> **What to produce**
For each line below that includes the string "stateA", show the whole line.

> **The records**

-- ==== Sys2Proof/Tests/Slice0.lean ====
section
/-! SUPPORT. Tests. The expected values are those of 95_test_vectors.md, whose vector each test names. After them, for every
statement with hypotheses, a `witness_` theorem: a concrete state and operands that meet the hypotheses together. -/

namespace Sys2Proof.Tests

open Sys2Proof Sys2Proof.Machine Sys2Proof.Claims

/-- The state after reset with the registers loaded as 95_test_vectors.md's configurations load them. -/
def config (variant : BitVec 1) (tempMin tempMax : Byte) : State :=
  { State.reset with cfg := { variant := variant, tempMin := tempMin, tempMax := tempMax } }

/-- Configurations A and B of 95_test_vectors.md. -/
def stateA : State := config 0 16 30
def stateB : State := config 1 16 30

/-- The state with a request presented. -/
def presenting (s : State) (r : Request) : State := presentFirst r s

/-- The frame of vector DEC-1. -/
def dec1 : List Byte :=
  [0xAA, 0xC0, 0x80, 0x00, 0x00, 0x00, 0x00, 0x90, 0x88, 0x01, 0x18, 0x4A, 0x3C, 0x3D, 0x50, 0xFF,
   0x00, 0x00, 0x00, 0x00, 0x88, 0x84, 0x34, 0x12, 0x02, 0x00, 0x00, 0x00, 0x00, 0x00, 0x29, 0x55]

/-- The frame of vector DEC-3. -/
def dec3 : List Byte :=
  [0xAA, 0xC0, 0x80, 0x00, 0x00, 0x00, 0x00, 0x90, 0x42, 0x00, 0x18, 0x4A, 0x3C, 0x3D, 0x50, 0xFF,
   0x00, 0x00, 0x00, 0x00, 0x89, 0x80, 0x34, 0x12, 0x02, 0x00, 0x00, 0x00, 0x00, 0x00, 0x73, 0x55]

/-! ### Decoding: one word per operation, written out bit by bit from 30_encoding.md R60, R61 (FIELD, then OP) -/

theorem test_word_encq : decode (bareRequest 0b0000_0000#8) = .ok .encq := by decide
theorem test_word_encset : decode (commandRequest 0b0000_0001#8 3 1 24) = .ok (.encset 3 1 24) := by decide
theorem test_word_enclock : decode (commandRequest 0b0000_0010#8 5 2 21) = .ok (.enclock 5 2 21) := by decide
theorem test_word_encunlock : decode (commandRequest 0b0000_0011#8 0 0 18) = .ok (.encunlock 0 0 18) := by decide
theorem test_word_decode : decode (bufferRequest 0b0000_0100#8 dec1) = .ok (.decode dec1) := by decide
theorem test_word_cksum : decode (bufferRequest 0b0000_0101#8 [0xFF]) = .ok (.cksum [0xFF]) := by decide
theorem test_word_verify : decode (bufferRequest 0b0000_0110#8 [0, 0xFF]) = .ok (.verify [0, 0xFF]) := by decide
theorem test_word_offsetof : decode (bareRequest 0b0101_0111#8) = .ok (.offsetof 5) := by decide
/-- RQ-1, RQ-6 and RQ-10: rejected by name, before any operand. -/
theorem test_word_rejects :
    decode (bareRequest 0x08) = .error .reservedOp ∧ decode (bareRequest 0xF6) = .error .strayField
    ∧ decode (commandRequest 0x11 7 5 999) = .error .strayField := by decide

/-! ### WellFormed: the check refuses a buffer longer than `MAX_IN_LEN`, here 33 -/

theorem test_wellFormed_refuses_overlong :
    ∀ i ∈ [Instr.decode (List.replicate 34 0), .cksum (List.replicate 34 0), .verify (List.replicate 34 0)],
      i.wellFormed 33 = false := by decide
theorem test_wellFormed_admits_longest : (Instr.cksum (List.replicate 33 0)).wellFormed 33 = true := by decide

/-! ### One step of each operation -/

/-- ENC-2. -/
theorem test_encq_under_B :
    responseAfter (step (presenting stateB (bareRequest 0x00))) = some (.ok (.frame queryFrame)) := by decide

/-- ENC-4. -/
theorem test_encset_under_B :
    responseAfter (step (presenting stateB (commandRequest 0x01 3 1 24))) = some (.ok (.frame
      [0xAA, 0xC3, 0x00, 0x00, 0x80, 0x00, 0x88, 0x01, 0x18, 0x00, 0x00, 0x00, 0x00, 0x3C, 0xE0, 0x55])) := by decide

/-- ENC-E8: all three checks fail. -/
theorem test_encset_precedence :
    responseAfter (exec (.encset 7 6 99) stateA) = some (.err .unsupportedMode) := by decide

/-- ENC-12. -/
theorem test_enclock_under_A :
    responseAfter (exec (.enclock 3 1 24) stateA) = some (.ok (.frame
      [0xAA, 0xCC, 0x00, 0x00, 0x80, 0x00, 0x00, 0x01, 0x18, 0x00, 0x00, 0x88, 0x00, 0x3C, 0xD7, 0x55])) := by decide

/-- ENC-15. -/
theorem test_encunlock_under_B :
    responseAfter (exec (.encunlock 0 0 18) stateB) = some (.ok (.frame
      [0xAA, 0xCD, 0x00, 0x00, 0x80, 0x00, 0x00, 0x80, 0x12, 0x00, 0x00, 0x00, 0x00, 0x3C, 0xE5, 0x55])) := by decide

/-- ENC-E11: the least setpoint, under A-wide. -/
theorem test_encunlock_negative_setpoint :
    responseAfter (exec (.encunlock 0 4 (-32768)) (config 0 0 255)) = some (.err .temperatureOutOfRange) := by decide

/-- DEC-3: unknown mode and fan, and mode flags 0x89, which are not VENT. -/
theorem test_decode_dec3 :
    responseAfter (exec (.decode dec3) stateA) = some (.ok (.telem
      { responseType := 0xC0, capabilityRaw := 0x90, extTempSensor := true, swingSupported := true,
        mode := .unknown 0x42, fan := .unknown 0x00, tempSetpoint := 0x18, inletTemp := 0x4A, coilTempA := 0x3C,
        coilTempB := 0x3D, outsideTemp := 0x50, currentReading := 0xFF, currentMeasured := false, timerStart := 0x00,
        timerStop := 0x00, modeFlagsRaw := 0x89, eco := true, auxHeat := false, swing := false, vent := false,
        operationFlagsRaw := 0x80, waterPump := false, waterLock := true, errorCode := 0x1234,
        protectionCode := 0x0002, commModuleErrorFlags := 0x00 })) := by decide

/-- DEC-E11: end byte and checksum wrong. -/
theorem test_decode_first_failed_check :
    responseAfter (exec (.decode ((dec1.set 30 0).set 31 0)) stateA) = some (.err .badEndByte) := by decide

/-- CK-10. -/
theorem test_cksum_covered_bytes :
    responseAfter (exec (.cksum [0xAA, 0xC3, 0, 0, 0x80, 0, 0, 1, 0x18, 0, 0, 0x88, 0, 0x3C, 0x55]) stateA)
      = some (.ok (.byte 0xE0)) := by decide

/-- CK-4. -/
theorem test_cksum_wraps : responseAfter (exec (.cksum [0xFF, 0x01]) stateA) = some (.ok (.byte 0xFF)) := by decide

> **Task output**
def stateA : State := config 0 16 30
    responseAfter (exec (.encset 7 6 99) stateA) = some (.err .unsupportedMode) := by decide
    responseAfter (exec (.enclock 3 1 24) stateA) = some (.ok (.frame
    responseAfter (exec (.decode dec3) stateA) = some (.ok (.telem
    responseAfter (exec (.decode ((dec1.set 30 0).set 31 0)) stateA) = some (.err .badEndByte) := by decide
    responseAfter (exec (.cksum [0xAA, 0xC3, 0, 0, 0x80, 0, 0, 1, 0x18, 0, 0, 0x88, 0, 0x3C, 0x55]) stateA)
theorem test_cksum_wraps : responseAfter (exec (.cksum [0xFF, 0x01]) stateA) = some (.ok (.byte 0xFF)) := by decide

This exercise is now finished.